> _Exercise aim_
Here is a listing. Repeat it exactly and in its entirety.

> _Supplied data_
theorem step_of_instrAtPc {s : State} {i : Instr} (hready : s.runState = .ready)
    (hi : s.instrAtPc = some i) : step s = exec i (s.fetched 1) := by
  simp only [step, hready, hi]

/-- Settles O19: the fetch passes the opcode byte and the instruction the rest of its encoding. -/
theorem programCounterPassesTheInstruction : Obligations.ProgramCounterPassesTheInstruction := by
  intro s i hready hi htransfers
  obtain ⟨t, hrun, hpc⟩ := exec_pc htransfers (s.fetched 1)
  refine ⟨t, (step_of_instrAtPc hready hi).trans hrun, ?_⟩
  rw [hpc, State.fetched_pc, pcPast_eq, encode_length, BitVec.ofNat_add, BitVec.add_assoc]

/-- A delta of rule R382 is the same from another counter. -/
theorem State.chargeNmos_under_own_cfg (s : State) (d : Int) (n : Nat) :
    (s.under s.cfg d).chargeNmos n = { s.chargeNmos n with cyc := (s.chargeNmos n).cyc + d } :=
  State.charge_under s s.cfg d (nmosDelta s.cfg n)

/-- Settles O54: the comparison of two runs of `exec_under`, both under the state's own parameters. -/
theorem cycleCounterIsNotObservable : Obligations.CycleCounterIsNotObservable := by
  intro i s c
  obtain ⟨t, n, hrun, hunder⟩ := exec_under i s (cfg := s.cfg) (.inl rfl) (c - s.cyc)
  have hstart : s.under s.cfg (c - s.cyc) = { s with cyc := c } := by
    simp only [State.under, add_sub_cancel]
  have hcfg : t.cfg = s.cfg := (t.chargeNmos_cfg n).symm.trans (exec_keeps_cfg hrun)
  have hend : (t.under s.cfg (c - s.cyc)).chargeNmos n =
      { t.chargeNmos n with cyc := (t.chargeNmos n).cyc + (c - s.cyc) } := by
    rw [← hcfg, State.chargeNmos_under_own_cfg]
  rw [hstart, hend] at hunder
  exact ⟨_, hrun, hunder⟩

end Sys2Proof.Machine
end

section
/-! PROOF. Soundness is kept: by every instruction, so by every step, so by the execute loop, so by every move
of the host and every list of moves. -/

namespace Sys2Proof.Machine

/-- Memory is kept or written cell by cell: once by a store or a push, twice by JSR, three times by BRK. -/
theorem exec_keeps_memory_wf {i : Instr} {s t : State} (hwf : s.mem.wf = true) (h : exec i s = .next t) :
    t.mem.wf = true := by
  cases i <;> cases h
  case brk => exact Memory.write_wf _ _ (Memory.write_wf _ _ (Memory.write_wf _ _ hwf))
  all_goals simp [hwf, Memory.write_wf]

/-- U is kept by every instruction but PLP and RTI, which clear it. -/
theorem exec_keeps_unused {i : Instr} {s t : State} (hu : s.p.u = false) (h : exec i s = .next t) :
    t.p.u = false := by
  obtain ⟨t', hrun, -, -, -, hkept, -, -, -, -, -, hpulled⟩ := onlyListedInstructionsWriteIDBU i s
  cases hrun.symm.trans h
  by_cases hpull : i.mnemonic ∈ [.plp, .rti]
  · obtain ⟨-, hclear, -⟩ := hpulled hpull
    exact hclear
  · exact (hkept hpull).trans hu

theorem exec_keeps_sound {i : Instr} {s t : State} (hs : s.Sound) (h : exec i s = .next t) : t.Sound :=
  ⟨exec_keeps_memory_wf hs.memory h, exec_keeps_unused hs.unused h⟩

theorem fetched_keeps_sound {s : State} (hs : s.Sound) (n : Nat) : (s.fetched n).Sound :=
  ⟨hs.memory, hs.unused⟩

/-- A step that answers a next state has run an instruction after its opcode fetch (R74). -/
theorem exec_of_step_next {s t : State} (h : step s = .next t) : ∃ i, exec i (s.fetched 1) = .next t := by
  unfold step at h
  split at h
  · split at h
    · exact ⟨_, h⟩
    · cases h
  · cases h
  · cases h

/-- Settles O10: a fetch writes neither memory nor P, and every instruction keeps soundness. -/
theorem stepKeepsSoundness : Obligations.StepKeepsSoundness := by
  intro s t hs hstep
  obtain ⟨i, hrun⟩ := exec_of_step_next hstep
  exact exec_keeps_sound (fetched_keeps_sound hs 1) hrun

theorem executeLoop_keeps_sound (fuel : Nat) : ∀ {s : State}, s.Sound → (executeLoop fuel s).2.Sound := by
  induction fuel with
  | zero => exact id
  | succ fuel ih =>
    intro s hs
    unfold executeLoop
    split
    · split
      next t hstep => exact ih (stepKeepsSoundness s t hs hstep)
      · exact ⟨hs.memory, hs.unused⟩
      · exact hs
    · exact hs

theorem execute_keeps_sound {s : State} (hs : s.Sound) (budget : Int) : (s.execute budget).2.Sound := by
  have hloop : (executeLoop budget.toNat { s with cyc := budget }).2.Sound :=
    executeLoop_keeps_sound _ ⟨hs.memory, hs.unused⟩
  unfold State.execute
  split
  · split
    all_goals
      next heq =>
        rw [heq] at hloop
        exact ⟨hloop.memory, hloop.unused⟩
  · exact hs
  · exact hs

theorem load_keeps_sound {s t : State} {image : List Byte} {addr : Word} (hs : s.Sound)
    (h : s.load image = some (addr, t)) : t.Sound := by
  obtain ⟨parts, -, hparts⟩ := Option.map_eq_some_iff.mp h
  cases hparts
  exact ⟨Memory.place_wf _ _ hs.memory, hs.unused⟩

/-- The host has no write of U (R380). -/
theorem written_keeps_sound {s : State} (hs : s.Sound) (w : HostWrite) : (s.written w).Sound := by
  cases w with
  | cell addr v => exact ⟨Memory.write_wf addr v hs.memory, hs.unused⟩
  | flag which v => exact ⟨hs.memory, by cases which <;> exact hs.unused⟩
  | a | x | y | sp | pc => exact ⟨hs.memory, hs.unused⟩

theorem afterMove_keeps_sound {s : State} (hs : s.Sound) (move : HostMove) : (s.afterMove move).Sound := by
  cases move with
  | reset entryPC => exact ⟨Memory.reset_wf entryPC, rfl⟩
  | load image =>
    simp only [State.afterMove]
    split
    next h => exact load_keeps_sound hs h
    · exact hs
  | write w =>
    simp only [State.afterMove, State.hostWrite]
    cases s.runState with
    | ready => exact written_keeps_sound hs w
    | uninitialised | faulted => exact hs
  | execute budget => exact execute_keeps_sound hs budget

/-- Settles O11, by induction on the list of moves. -/
theorem hostMovesKeepSoundness : Obligations.HostMovesKeepSoundness := by
  intro moves s hs
  induction moves generalizing s with
  | nil => exact hs
  | cons move moves ih => exact ih _ (afterMove_keeps_sound hs move)

end Sys2Proof.Machine
end

section
/-! PROOF. Who writes memory (20_memory.md, R51, R52): which shape of a rule each store and read-modify-write
is, what that shape does to memory, and that every other shape but a push keeps it. -/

> _Reply_
theorem step_of_instrAtPc {s : State} {i : Instr} (hready : s.runState = .ready)
    (hi : s.instrAtPc = some i) : step s = exec i (s.fetched 1) := by
  simp only [step, hready, hi]

/-- Settles O19: the fetch passes the opcode byte and the instruction the rest of its encoding. -/
theorem programCounterPassesTheInstruction : Obligations.ProgramCounterPassesTheInstruction := by
  intro s i hready hi htransfers
  obtain ⟨t, hrun, hpc⟩ := exec_pc htransfers (s.fetched 1)
  refine ⟨t, (step_of_instrAtPc hready hi).trans hrun, ?_⟩
  rw [hpc, State.fetched_pc, pcPast_eq, encode_length, BitVec.ofNat_add, BitVec.add_assoc]

/-- A delta of rule R382 is the same from another counter. -/
theorem State.chargeNmos_under_own_cfg (s : State) (d : Int) (n : Nat) :
    (s.under s.cfg d).chargeNmos n = { s.chargeNmos n with cyc := (s.chargeNmos n).cyc + d } :=
  State.charge_under s s.cfg d (nmosDelta s.cfg n)

/-- Settles O54: the comparison of two runs of `exec_under`, both under the state's own parameters. -/
theorem cycleCounterIsNotObservable : Obligations.CycleCounterIsNotObservable := by
  intro i s c
  obtain ⟨t, n, hrun, hunder⟩ := exec_under i s (cfg := s.cfg) (.inl rfl) (c - s.cyc)
  have hstart : s.under s.cfg (c - s.cyc) = { s with cyc := c } := by
    simp only [State.under, add_sub_cancel]
  have hcfg : t.cfg = s.cfg := (t.chargeNmos_cfg n).symm.trans (exec_keeps_cfg hrun)
  have hend : (t.under s.cfg (c - s.cyc)).chargeNmos n =
      { t.chargeNmos n with cyc := (t.chargeNmos n).cyc + (c - s.cyc) } := by
    rw [← hcfg, State.chargeNmos_under_own_cfg]
  rw [hstart, hend] at hunder
  exact ⟨_, hrun, hunder⟩

end Sys2Proof.Machine
end

section
/-! PROOF. Soundness is kept: by every instruction, so by every step, so by the execute loop, so by every move
of the host and every list of moves. -/

namespace Sys2Proof.Machine

/-- Memory is kept or written cell by cell: once by a store or a push, twice by JSR, three times by BRK. -/
theorem exec_keeps_memory_wf {i : Instr} {s t : State} (hwf : s.mem.wf = true) (h : exec i s = .next t) :
    t.mem.wf = true := by
  cases i <;> cases h
  case brk => exact Memory.write_wf _ _ (Memory.write_wf _ _ (Memory.write_wf _ _ hwf))
  all_goals simp [hwf, Memory.write_wf]

/-- U is kept by every instruction but PLP and RTI, which clear it. -/
theorem exec_keeps_unused {i : Instr} {s t : State} (hu : s.p.u = false) (h : exec i s = .next t) :
    t.p.u = false := by
  obtain ⟨t', hrun, -, -, -, hkept, -, -, -, -, -, hpulled⟩ := onlyListedInstructionsWriteIDBU i s
  cases hrun.symm.trans h
  by_cases hpull : i.mnemonic ∈ [.plp, .rti]
  · obtain ⟨-, hclear, -⟩ := hpulled hpull
    exact hclear
  · exact (hkept hpull).trans hu

theorem exec_keeps_sound {i : Instr} {s t : State} (hs : s.Sound) (h : exec i s = .next t) : t.Sound :=
  ⟨exec_keeps_memory_wf hs.memory h, exec_keeps_unused hs.unused h⟩

theorem fetched_keeps_sound {s : State} (hs : s.Sound) (n : Nat) : (s.fetched n).Sound :=
  ⟨hs.memory, hs.unused⟩

/-- A step that answers a next state has run an instruction after its opcode fetch (R74). -/
theorem exec_of_step_next {s t : State} (h : step s = .next t) : ∃ i, exec i (s.fetched 1) = .next t := by
  unfold step at h
  split at h
  · split at h
    · exact ⟨_, h⟩
    · cases h
  · cases h
  · cases h

/-- Settles O10: a fetch writes neither memory nor P, and every instruction keeps soundness. -/
theorem stepKeepsSoundness : Obligations.StepKeepsSoundness := by
  intro s t hs hstep
  obtain ⟨i, hrun⟩ := exec_of_step_next hstep
  exact exec_keeps_sound (fetched_keeps_sound hs 1) hrun

theorem executeLoop_keeps_sound (fuel : Nat) : ∀ {s : State}, s.Sound → (executeLoop fuel s).2.Sound := by
  induction fuel with
  | zero => exact id
  | succ fuel ih =>
    intro s hs
    unfold executeLoop
    split
    · split
      next t hstep => exact ih (stepKeepsSoundness s t hs hstep)
      · exact ⟨hs.memory, hs.unused⟩
      · exact hs
    · exact hs

theorem execute_keeps_sound {s : State} (hs : s.Sound) (budget : Int) : (s.execute budget).2.Sound := by
  have hloop : (executeLoop budget.toNat { s with cyc := budget }).2.Sound :=
    executeLoop_keeps_sound _ ⟨hs.memory, hs.unused⟩
  unfold State.execute
  split
  · split
    all_goals
      next heq =>
        rw [heq] at hloop
        exact ⟨hloop.memory, hloop.unused⟩
  · exact hs
  · exact hs

theorem load_keeps_sound {s t : State} {image : List Byte} {addr : Word} (hs : s.Sound)
    (h : s.load image = some (addr, t)) : t.Sound := by
  obtain ⟨parts, -, hparts⟩ := Option.map_eq_some_iff.mp h
  cases hparts
  exact ⟨Memory.place_wf _ _ hs.memory, hs.unused⟩

/-- The host has no write of U (R380). -/
theorem written_keeps_sound {s : State} (hs : s.Sound) (w : HostWrite) : (s.written w).Sound := by
  cases w with
  | cell addr v => exact ⟨Memory.write_wf addr v hs.memory, hs.unused⟩
  | flag which v => exact ⟨hs.memory, by cases which <;> exact hs.unused⟩
  | a | x | y | sp | pc => exact ⟨hs.memory, hs.unused⟩

theorem afterMove_keeps_sound {s : State} (hs : s.Sound) (move : HostMove) : (s.afterMove move).Sound := by
  cases move with
  | reset entryPC => exact ⟨Memory.reset_wf entryPC, rfl⟩
  | load image =>
    simp only [State.afterMove]
    split
    next h => exact load_keeps_sound hs h
    · exact hs
  | write w =>
    simp only [State.afterMove, State.hostWrite]
    cases s.runState with
    | ready => exact written_keeps_sound hs w
    | uninitialised | faulted => exact hs
  | execute budget => exact execute_keeps_sound hs budget

/-- Settles O11, by induction on the list of moves. -/
theorem hostMovesKeepSoundness : Obligations.HostMovesKeepSoundness := by
  intro moves s hs
  induction moves generalizing s with
  | nil => exact hs
  | cons move moves ih => exact ih _ (afterMove_keeps_sound hs move)

end Sys2Proof.Machine
end

section
/-! PROOF. Who writes memory (20_memory.md, R51, R52): which shape of a rule each store and read-modify-write
is, what that shape does to memory, and that every other shape but a push keeps it. -/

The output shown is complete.